I get a lot of questions on performance from both men and women.
OK now on to the Mistakes:
If You are not close to the one you are loving both physically and mentally you are not going to do a good job. All of us occasionally experience periods where we need space and down time no matter how much in love we are. Women are generally more susceptible to emotional perturbations and this may show up in her desire. Remember No generally means No! If she is not into it show her love in other ways. Don’t be a whinny pansy ass if you don’t get what you want even if you are in a committed relationship! Take the time to understand, and offer communication and love in return. If there is still a need for down time respect that and go chop some wood or start a fire or go for a run. Do some “man thing” until you are beckoned. And when you are beckoned you will find the wait is worth it.

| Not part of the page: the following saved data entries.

-- ==== Sys2Proof/Machine/PlanRequests.lean ====
section
/-! DEFINITION. The meanings of the plan unit's requests (chapter 2) and of CLOCK_SET (R3). -/

namespace Sys2Proof.Machine
open Sys2Proof

/-- A request whose response carries no payload. -/
def bare (f : State → Answer × State) (s : State) : Result := ((f s).1, [], (f s).2)

/-- A request whose change to the plan or to coverage is one event, with its directory update (R31, R32). -/
def planned (f : State → Result) (s : State) : Result := ((f s).1, (f s).2.1, dirAfter s (f s).2.2)

/-! ## CLOCK_SET -/

/-- CLOCK_SET (R3): the clock is set while no hire is open and the session is not OPEN. -/
def setClock (value : Word) (s : State) : Result :=
  if s.ret.hires ≠ [] ∨ s.ret.session.state = .opened then (.inUse, [], s)
  else (.done, u32 value.toNat, { s with clock := value.toNat })

def execClockSet (p : Port) (tag : Byte) (value : Word) (s : State) : Out :=
  request p tag .clockSet (respond p tag (setClock value)) s

/-! ## Language slots -/

/-- Check 3 of R14. -/
def labelAllowed (label : List Byte) : Bool :=
  1 ≤ label.length && label.length ≤ 12 && label.all (fun b => 0x20 ≤ b.toNat && b.toNat ≤ 0x7E)

/-- Check 4 of R14: another defined slot holds the tag. -/
def tagHeld (s : State) (k : Slot) (tag : Nat) : Bool :=
  (List.finRange 32).any (fun j => j != k && (s.slot j).name.map LangName.tag == some tag)

/-- LANG_DEFINE (R14). -/
def defineLanguage (slot : Byte) (langTag : Half) (label : List Byte) (s : State) : Answer × State :=
  match slotOf slot with
  | none => (.badArg, s)
  | some k =>
    if langTag = 0 ∨ labelAllowed label = false then (.badArg, s)
    else if tagHeld s k langTag.toNat then (.inUse, s)
    else if (s.slot k).channel.isSome ∧ (s.slot k).name.map LangName.tag ≠ some langTag.toNat then (.inUse, s)
    else (.done, s.setSlot k { s.slot k with name := some ⟨langTag.toNat, label⟩ })

def execLangDefine (p : Port) (tag slot : Byte) (langTag : Half) (label : List Byte) (s : State) : Out :=
  request p tag .langDefine (respond p tag (planned (bare (defineLanguage slot langTag label)))) s

/-- LANG_REMOVE (R15). -/
def removeLanguage (slot : Byte) (s : State) : Answer × State :=
  match slotOf slot with
  | none => (.badArg, s)
  | some k =>
    if (s.slot k).name.isNone then (.notFound, s)
    else if (s.slot k).channel.isSome then (.inUse, s)
    else (.done, s.setSlot k { s.slot k with name := none })

def execLangRemove (p : Port) (tag slot : Byte) (s : State) : Out :=
  request p tag .langRemove (respond p tag (planned (bare (removeLanguage slot)))) s

/-! ## CHAN_ASSIGN -/

/-- The parameters of a CHAN_ASSIGN in their ranges, gap hold and offer time clamped (R17). -/
structure Assign where
  target : Chan
  slot : Option Slot
  policy : ClaimPolicy
  fallback : Fallback
  gapHold : Nat
  offerTime : Nat
deriving DecidableEq, Repr

/-- Check 1 of R17. -/
def assignOf (target : Byte) (a : AssignArgs) : Option Assign :=
  match chanOf target, slotOrNone a.slot, policyOf a.policy, fallbackOf a.fallback with
  | some t, some k, some policy, some fallback =>
    some ⟨t, k, policy, fallback, min Config.gapHoldMax a.gapHold.toNat,
      clamp Config.offerTimeMin Config.offerTimeMax a.offerTime.toNat⟩
  | _, _, _, _ => none

/-- The channel c of R17: the channel other than the target that carries the slot named before the request. -/
def movedFrom (s : State) (a : Assign) : Option Chan :=
  a.slot.bind (fun k => (s.slot k).channel.filter (fun c => c != a.target))

/-- Would channel `x` carry a slot after the request, its move applied (check 6 of R17)? -/
def carriesAfter (s : State) (a : Assign) (x : Chan) : Bool :=
  if x = a.target then a.slot.isSome else (s.settings x).slot.isSome && movedFrom s a != some x

/-- Does a channel that none of `except` is keep fallback CHANNEL of `x`? -/
def fallenBackTo (s : State) (except : List Chan) (x : Chan) : Bool :=
  (List.finRange 24).any (fun d => !except.contains d && (s.settings d).fallback == .channel x)

/-- The channels that the request would leave with no slot (check 9 of R17). -/
def leftEmpty (s : State) (a : Assign) : List Chan :=
  (if a.slot.isNone then [a.target] else []) ++ (movedFrom s a).toList

def chained : Fallback → Bool
  | .channel _ => true
  | _ => false

/-- Checks 2 to 9 of R17, in their order. -/
def assignFailure (s : State) (a : Assign) : Option Answer :=
  if a.slot.any (fun k => (s.slot k).name.isNone) then some .notFound
  else if (s.chan a.target).coverage = .covered then some .inUse
  else if (movedFrom s a).any (fun c => (s.chan c).coverage == .covered) then some .inUse
  else if a.fallback = .channel a.target then some .loop
  else if (match a.fallback with | .channel x => !carriesAfter s a x | _ => false) then some .notFound
  else if (match a.fallback with | .channel x => chained (s.settings x).fallback | _ => false) then some .loop
  else if chained a.fallback && fallenBackTo s [a.target] a.target then some .loop
  else if (leftEmpty s a).any (fun c => fallenBackTo s [c, a.target] c) then some .inUse
  else none

/-- A channel loses its slot: UNASSIGNED, no holder, no gap hold, route source SILENT; its other settings stay
(R16, R18, R19). No gap hold is stored and read as 0 remaining seconds (log 37, DEDUCED). -/
def clearChannel (c : Chan) (s : State) : State :=
  (s.setSettings c { s.settings c with slot := none }).setChan c ⟨.unassigned, none, .silent, 0, false⟩

/-- The slot a channel carried no longer names it. -/
def freeSlot (k : Slot) (s : State) : State := s.setSlot k { s.slot k with channel := none }

/-- Writes the target's settings, and its slot's channel with them (R13, R18). -/
def writeTarget (a : Assign) (s : State) : State :=
  let s := s.setSettings a.target ⟨a.slot, a.policy, a.fallback, a.gapHold, a.offerTime⟩
  match a.slot with
  | none => s
  | some k => s.setSlot k { s.slot k with channel := some a.target }

/-- The live state of the target after the request (the table of R18), by its slot before. -/
def targetLive (a : Assign) (before : Option Slot) (l : ChanLive) : ChanLive :=
  match a.slot with
  | none => ⟨.unassigned, none, .silent, 0, false⟩
  | some k =>
    if before = some k then
      if l.coverage = .uncovered then { l with source := a.fallback.source } else l
    else ⟨.holding, none, a.fallback.source, a.gapHold, false⟩

/-- The accepted request's writes to plan, slots and live state (R18, R19). -/
def assignWrites (a : Assign) (s : State) : State :=
  let old := (s.settings a.target).slot
  let moved := match movedFrom s a with | some c => clearChannel c s | none => s
  let freed := match old with | some k => if a.slot = some k then moved else freeSlot k moved | none => moved
  let written := writeTarget a freed
  written.setChan a.target (targetLive a old (s.chan a.target))

/-- What the accepted request hands on: the route orders (R33), the slot that left the plan (R20), the channel left by
the language (R19), and the target's new coverage (R27), with the expiry of a gap hold of 0 (R18). -/
def assignEffects (a : Assign) (before s : State) : State :=
  let old := (before.settings a.target).slot
  let s := match movedFrom before a with | some c => relayUnassigned c (routeAfter before c s) | none => s
  let s := routeAfter before a.target s
  let s := match old with | some k => if a.slot = some k then s else slotLeaves k s | none => s
  match a.slot with
  | none => relayUnassigned a.target s
  | some k =>
    if old = some k then s
    else
      let s := relayFollow a.target s
      if a.gapHold = 0 then uncover a.target s else s

def applyAssign (a : Assign) (s : State) : State := assignEffects a s (assignWrites a s)

/-- CHAN_ASSIGN (R17 to R20). -/
def assignChannel (target : Byte) (args : AssignArgs) (s : State) : Result :=
  match assignOf target args with
  | none => (.badArg, [], s)
  | some a =>
    match assignFailure s a with
    | some failure => (failure, [], s)
    | none => (.done, u8 a.gapHold ++ u8 a.offerTime, applyAssign a s)

def execChanAssign (p : Port) (tag target : Byte) (args : AssignArgs) (s : State) : Out :=
  request p tag .chanAssign (respond p tag (planned (assignChannel target args))) s

/-! ## OVERRIDE and ROUTE_REFRESH -/

/-- OVERRIDE (R28): a route order follows for every channel whose effective route changes. -/
def setOverride (on : Bool) (s : State) : State :=
  if s.gen.override = on then s
  else (List.finRange 24).foldl (fun t c => routeAfter s c t) { s with gen.override := on }

def execOverride (p : Port) (tag : Byte) (on : Bool) (s : State) : Out :=
  request p tag .override (respond p tag (planned (fun s => (.done, flag on, setOverride on s)))) s

/-- ROUTE_REFRESH (R34). -/
def execRouteRefresh (p : Port) (tag : Byte) (s : State) : Out :=
  request p tag .routeRefresh (respond p tag (fun s => (.done, [], placeAll (fullSet s) s))) s

end Sys2Proof.Machine
end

Next let’s talk about physical closeness! The number one mistake all men make in bed forgetting about foreplay!!! Take as much time as it needs including delaying the actual act for later. If a woman is ready she will show and tell you. If you are not getting fairly straight forward signs in most cases, you are rushing things. Worst thing you can do!!! If there was a 4th C it would be Cuddling!!! Not just as part of foreplay but especially after things have settled down. You can keep the “glow in flow” a lot longer if you remind her how much you lover her by genuine loving fun expressive cuddling. Don’t be surprised if you get asked fo Round 2, 3 or more if you do this. If extra rounds are a problem I have the answer. Stamina Galore is its other name!!!
This echos all of the above. Only you and your lover know how committed you are to each other over all but in the sacred act of sex you should be committed to her needs to the utmost degree. Take care of her and your needs will be met sometimes sooner sometimes later, but they will be met in a fashion that again will make the wait worth it. Also anyone can learn to be a better lover. Don’t be afraid to study and discuss this with your partner! It’s Ok to learn something new and different and be something new and different especially if things are getting boring for either of you! Remember the female sexual response is generally different and more complex and varied than the male. Don’t judge what is happening by YOUR standards. Commit to finding out what is needed that day, that hour and that moment. Be committed in your attentiveness and you will be her hero! What loving man doesn’t want that!!!
I told you the number one mistake men make in bed is to not spend enough (or any!!!) time in foreplay. The number 1 mistake all couples make is to not be free and open in communication. Keeping secrets, sexual or otherwise is a sure fire way to lose your lover. Most sex counselors agree that a strong committed love can handle the truth and massively benefit from it. So too with sexual intimacy. Share your and her fantasies. Reassure her how good she looks, smells and tastes. And do it every day. Many couples have phrases or ways of briefly touching that are the sexual equivalent of the musical “lietmotif”. In music this is a recurring often subtle underlying musical phrase that anchors the whole piece. If you don’t have one or more with someone you love develop one. You will know its the right one when she says or does it back to you. Did I tell you… In this way you can actually tell someone how much you are thinking of them without even saying a word or in just a moment by anchoring your connection with them. You can and should do this often in a day because it does a woman’s heart and soul good to know you are always thinking of her with love!